theorem held_peerEngine (x1 : State) (x2 : Nat) : held (peerEngine x1 x2) = held x1 := by
  unfold peerEngine
  try dsimp only
  repeat' first
    | with_reducible rfl
    | (refine held_runCmd _ _ _ _ _ (fun s m => ?_); try dsimp only)
    | (refine held_withStruct _ _ _ _ _ _ (fun s d => ?_); try dsimp only)
    | (with_reducible refine (held_foldl _ (fun s a => ?_) _ _).trans ?_; try dsimp only)
    | split
    | simp only [↓held_denied, ↓held_badArg, ↓held_badAt, ↓held_answer,
        ↓held_installEngine]

theorem held_restartPeers (x1 : State) (x2 : Option PeerTable) (x3 : PeerTable) :
    held (restartPeers x1 x2 x3) = held x1 := by
  unfold restartPeers
  try dsimp only
  repeat' first
    | with_reducible rfl
    | (with_reducible refine (held_foldl _ (fun s a => ?_) _ _).trans ?_; try dsimp only)
    | split
    | simp only [↓held_restartStreams]

theorem held_installPeers (x1 : State) (x2 : BitVec 8) (x3 : PeerTable) : held (installPeers x1 x2 x3) = held x1 := by
  unfold installPeers
  try dsimp only
  repeat' first
    | with_reducible rfl
    | (with_reducible refine (held_foldl _ (fun s a => ?_) _ _).trans ?_; try dsimp only)
    | split
    | simp only [↓held_updLink, ↓held_restartPeers, ↓held_updCtx, ↓held_setSpurOwner, ↓held_grantBinds]

theorem held_peerContext (x1 : State) (x2 : Nat) : held (peerContext x1 x2) = held x1 := by
  unfold peerContext
  refine held_runCmd _ _ _ _ _ (fun s m => ?_)
  refine held_onReady _ _ _ _ _ (fun x => ?_)
  dsimp only
  split
  · exact held_badArg _ _
  · refine held_withStruct_wait _ _ _ _ _ _ (fun t d ht => ?_)
    (repeat' split) <;> first
      | exact ht
      | rfl
      | (refine Eq.trans ?_ ht; simp only [↓held_badAt, ↓held_noRes, ↓held_answer, ↓held_installPeers])

/-! ### CmdStook -/

theorem held_stookTake (x1 : State) (x2 : Nat) : held (stookTake x1 x2) = held x1 := by
  unfold stookTake
  try dsimp only
  repeat' first
    | with_reducible rfl
    | (refine held_runCmd _ _ _ _ _ (fun s m => ?_); try dsimp only)
    | (refine held_onReady _ _ _ _ _ (fun x => ?_); try dsimp only)
    | (with_reducible refine (held_foldl _ (fun s a => ?_) _ _).trans ?_; try dsimp only)
    | split
    | simp only [↓held_denied, ↓held_badArg, ↓held_answer, ↓held_setCtx]

theorem held_rewind (x1 : State) (x2 : Ctx) (x3 : Nat) (x4 : List Byte) : held (rewind x1 x2 x3 x4) = held x1 := by
  unfold rewind
  simp only [↓held_viewWrite, ↓held_viewPut, ↓held_ite, ite_self]
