-- ==== Sys2Proof/Tests/Slice0.lean ====
section
/-! SUPPORT. The model's own tests: small states, the refusals of WellFormed, and for each statement with hypotheses a state and
operands that meet them. -/
namespace Sys2Proof.Tests
open Sys2Proof.Machine Sys2Proof.Claim

set_option Elab.async false

/-- The module with main power up. -/
def upModule : Module := { Module.init with pgMain := true, rst := false, phase := .up, mainEn := true }
def upState : State := { State.reset with module := upModule }

/-- A task of context 1 whose window covers the first eight banks. -/
def task1 : TaskDesc :=
  { graph := 0, task := 0, subNo := 0, step := 0, ctx := 1, sec := false, queue := 0, tid := 5, entry := 0, args := [], bases := []
    wins := [⟨0, 0x20000, true, true, true⟩], tokens := 0, wdog := 24, prom := 0, ordered := false, edges := [], silent := false, repass := false }
def slot1 : Slot :=
  { st := .running, task := task1, counter := 0, save := none, loadNo := 0, owed := 0, hbmOwed := 0, seqs := [], promo := none
    recorded := [], trap := none, cancelled := false, ord := 0 }
/-- A tile of a sheaf of 8 by 8 tiles at the origin, running that task. -/
def tile1 : Tile :=
  { tileInit 0 with
    running := some 0, slots := [(0, slot1)], prevCtx := some 1, pri := some ⟨1, 0, 7⟩, inSheaf := true, dimW := 8, dimH := 8
    sramOwn := (List.range 8).map (fun b => (b, 1)), pc := 64, loads := 1
    s := [(1, 7), (2, 0xFFFFFFFE), (3, 2)], a := [(1, 0x1000), (2, 0x100000002000), (3, 0x300000000000), (4, 0x4000)]
    sram := [(0x1004, 1), (0x1007, 0x80)] }
def runState : State := setTile upState 0 tile1

/-- Context 1: eight slabs of stack 0, opened by the PF, with nothing loaded. -/
def ctx1 : Ctx := Ctx.fresh .pf 0 65 1 8 7 [(0, List.range 8)]
def saddle0 : Saddle := { Saddle.init with owner := (List.range 8).map (fun n => (n, 1)) }
/-- The module with context 1 open. -/
def ctxState : State := setSaddle (setCtx upState 1 ctx1) 0 saddle0
/-- A packet of context 1 from tile (7, 2). -/
def pkt1 : Pkt :=
  { rk := 0, add := false, tok := false, hop := 0, epoch := 0, psn := false, cls := 9, seq := 0, fmt := 0, tid := 9, ctx := 1, span := 0
    slot := 5, rsv := 0, line := 64, dstY := 0, dstX := 3, srcY := 2, srcX := 7, data := 0x1234, body := .line }

/-- A plan of one rank with one bucket of one block, whose range names layer 4, tensor 9 and optimiser group 0. -/
def plan1 : Plan :=
  { rsg := 1, dlexp := 12, wfmt0 := 0xA, sched := 0, tx := 0, bsize := 4, window := 2, nlayv := 0, myRank := 0, firstStep := 10
    expOff := 0x20000000, ranks := [⟨5, 0⟩], buckets := [⟨0, 1, 0, false, 0, 0, 1, 0, 1, 0, 0, 0, 0, 0⟩], covs := []
    ranges := [⟨0, 9, 0, 4, 2, 0, 0x20001000, 0x20002000, 0x20003000, 0x20004000, 0x20005000⟩], convs := [], digest := 0, kernel := [], stores := [] }
/-- Context 1 with that plan, one graph of one task and one submission of two instances from step 10. -/
def task2 : GTask :=
  { tile := 0, queue := 0, stepArg := false, tid := 5, tokens := 0, entry := 0, args := [], bases := [], wins := [], edges := [], anchors := []
    producers := [], reads := [] }
def graph1 : Graph :=
  { handle := 3, sheaf := 0, ordq := 0, prom := 0, wdog := 0, hwin := 0, tasks := [task2], code := [], codeAt := 0, dataAt := 0, data := []
    hbmAt := 0, hbmLen := 0, relocs := [], entries := [], granules := [], stream := [], layers := [] }
def sub1 : Submission :=
  { no := 1, sheaf := 0, graph := 3, first := 10, count := 2, notify := false, onTiles := true, done := 0, retired := [], cancelling := false
    finished := false, cancelled := false }
def ctx2 : Ctx :=
  { ctx1 with graphs := [graph1], subs := [sub1], layers := [4], win := { WinnowCtx.init with plan := some plan1, versions := [(0, 9)] } }


/-! ### Well-formedness: one command outside each check's range, and one at its edge. -/

theorem test_wf_tile : Instr.wf (.taskSelect 65535) = true ∧ Instr.wf (.taskSelect 65536) = false := by decide
theorem test_wf_register : Instr.wf (.cycleLoRead 0 31) = true ∧ Instr.wf (.cycleLoRead 0 32) = false := by decide
theorem test_wf_slot : Instr.wf (.ackSend 0 63) = true ∧ Instr.wf (.ackSend 0 64) = false := by decide
theorem test_wf_priority : Instr.wf (.token 0 2) = true ∧ Instr.wf (.token 0 3) = false := by decide
theorem test_wf_frequency : Instr.wf (.frequencyChange 65535 40) = true ∧ Instr.wf (.frequencyChange 65536 10) = false := by decide
theorem test_wf_mesh_port : Instr.wf (.meshFlitHop 0 8 [19]) = true ∧ Instr.wf (.meshFlitHop 0 9 []) = false ∧ Instr.wf (.meshFlitHop 0 0 [20]) = false := by decide
theorem test_wf_port : Instr.wf (.linkTrained 63) = true ∧ Instr.wf (.linkTrained 64) = false := by decide
theorem test_wf_saddle : Instr.wf (.bucketLanding 23) = true ∧ Instr.wf (.bucketLanding 24) = false ∧ Instr.wf (.saddleReadRequest 0 8) = false := by decide
theorem test_wf_spur : Instr.wf (.spurAttach 7) = true ∧ Instr.wf (.spurAttach 8) = false := by decide
theorem test_wf_channel : Instr.wf (.hello 327) = true ∧ Instr.wf (.hello 328) = false := by decide
theorem test_wf_steward : Instr.wf (.stewardWake 3) = true ∧ Instr.wf (.stewardWake 4) = false := by decide
theorem test_wf_function : Instr.wf (.configurationRequest ⟨62, .revision⟩) = true ∧ Instr.wf (.configurationRequest ⟨63, .revision⟩) = false ∧ Instr.wf (.vfFlr 0) = false := by decide
theorem test_wf_vector : Instr.wf (.msixUnmask 0 ⟨127, false⟩) = true ∧ Instr.wf (.msixUnmask 0 ⟨128, false⟩) = false ∧ Instr.wf (.msixUnmask 1 ⟨8, false⟩) = false := by decide
theorem test_wf_cage : Instr.wf (.osfpRemove 7) = true ∧ Instr.wf (.osfpRemove 8) = false := by decide
theorem test_wf_window : Instr.wf (.bar2Write (2 ^ 28 - 1) [0] false) = true ∧ Instr.wf (.bar2Write (2 ^ 28) [0] false) = false ∧ Instr.wf (.bar2Write 0 [] false) = false := by decide
theorem test_wf_sheaf : Instr.wf (.fieldTestStart 255) = true ∧ Instr.wf (.fieldTestStart 256) = false := by decide
theorem test_wf_core : Instr.wf (.cairnSramUe 4) = true ∧ Instr.wf (.cairnSramUe 5) = false := by decide
theorem test_wf_die : Instr.wf (.dieHot 95 0) = true ∧ Instr.wf (.dieHot 96 0) = false := by decide
theorem test_wf_trip : Instr.wf (.thermalTrip 5 0 0) = true ∧ Instr.wf (.thermalTrip 6 0 0) = false := by decide
theorem test_wf_loop : Instr.wf (.loopPeriod ⟨0, [63], []⟩) = true ∧ Instr.wf (.loopPeriod ⟨0, [], [64]⟩) = false := by decide
theorem test_wf_management : Instr.wf (.mgmtUdpRequest 1 0xFFFF 0 0) = true ∧ Instr.wf (.mgmtUdpRequest 1 0x10000 0 0) = false := by decide
theorem test_wf_lost : Instr.wf (.waferMappingComplete [191, 0]) = true ∧ Instr.wf (.waferMappingComplete [0, 192]) = false := by decide
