-- ==== Sys2Proof/Decode.lean ====
section
/-! DEFINITION. The decoder and the encoder of command records (`30_encoding.md` rules R121 to R130, R150).
The spec gives a record's tag, its fields and their widths, and no byte layout ("a model that has no use for numeric tags
may use the mnemonics as constructors", R121). The layout here is the model's own, DESIGN CHOICE, log entry 1: byte 0 holds the tag in bits
5:0 and zeros in bits 7:6, then each field follows in the order of `spec/opcode_table.json` in as many whole bytes as its width
needs, most significant byte first, a flag in one byte. In that order the coefficients of a `DRAW_TRI` record stand attribute by
attribute (base, "dx", "de", "dy" of `r`, then of `g`, ...), where the table of R122 lists a group's bases first.
A missing byte reads as 0 ("omitted fields are 0", R155) and bytes after the last field are ignored. A pseudo-operation
has a byte 0 of its own, DESIGN CHOICE, log entry 2. Stage operations have no record: only the sequencer issues
them (R120 (b)), by the selections of R146 in the second half of this file. -/

namespace Sys2Proof

/-- Why a record is not a command of this block (R161). -/
inductive Reject where
  /-- The record has no byte, so it has no tag. -/
  | noTag
  /-- "Every other tag value is not a command of this block" (R121). -/
  | unknownTag (b : Byte)
deriving DecidableEq, Repr

/-! ### Fields in bytes -/

/-- How many bytes a field of `w` bits takes. -/
def fieldBytes (w : Nat) : Nat := (w + 7) / 8

/-- The number in the next `n` bytes, most significant first, after the digits `acc`, and the bytes that follow. -/
def takeNat : Nat → List Byte → Nat → Nat × List Byte
  | 0, bs, acc => (acc, bs)
  | n + 1, [], acc => takeNat n [] (acc * 256)
  | n + 1, b :: bs, acc => takeNat n bs (acc * 256 + b.toNat)

/-- `v` in `n` bytes, most significant first. -/
def putNat : Nat → Nat → List Byte
  | 0, _ => []
  | n + 1, v => BitVec.ofNat 8 (v / 256 ^ n) :: putNat n v

/-- The next field, of `w` bits. -/
def takeField (w : Nat) (bs : List Byte) : BitVec w × List Byte :=
  (BitVec.ofNat w (takeNat (fieldBytes w) bs 0).1, (takeNat (fieldBytes w) bs 0).2)

/-- The bytes of a field. -/
def putField {w : Nat} (v : BitVec w) : List Byte := putNat (fieldBytes w) v.toNat

/-- The next flag: bit 0 of its byte. -/
def takeFlag (bs : List Byte) : Bool × List Byte :=
  ((takeField 1 bs).1 == 1, (takeField 1 bs).2)

/-- The byte of a flag. -/
def putFlag (b : Bool) : List Byte := putField (BitVec.ofBool b)

/-! ### The `DRAW_TRI` record -/

/-- The four coefficient words of one attribute: base, "dx", "de", "dy" (R122). -/
def takeCoeff (bs : List Byte) : Coeff × List Byte :=
  let (base, bs) := takeField 32 bs
  let (dx, bs) := takeField 32 bs
  let (de, bs) := takeField 32 bs
  let (dy, bs) := takeField 32 bs
  (⟨base, dx, de, dy⟩, bs)

/-- The bytes of one attribute's coefficients. -/
def putCoeff (c : Coeff) : List Byte :=
  putField c.base ++ (putField c.dx ++ (putField c.de ++ putField c.dy))

/-- An attribute of a group that is present iff `p`; an absent group holds zeros and takes no bytes (R123). -/
def takeCoeffIf (p : Bool) (bs : List Byte) : Coeff × List Byte :=
  match p with
  | true => takeCoeff bs
  | false => (⟨0, 0, 0, 0⟩, bs)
^^^^
# WHAT THE EXERCISE ASKS
Collect each line of the entries that has the word "reads", copying it in full.

# THE COMPLETED TASK
    producers := [], reads := [] }
A missing byte reads as 0 ("omitted fields are 0", R155) and bytes after the last field are ignored. A pseudo-operation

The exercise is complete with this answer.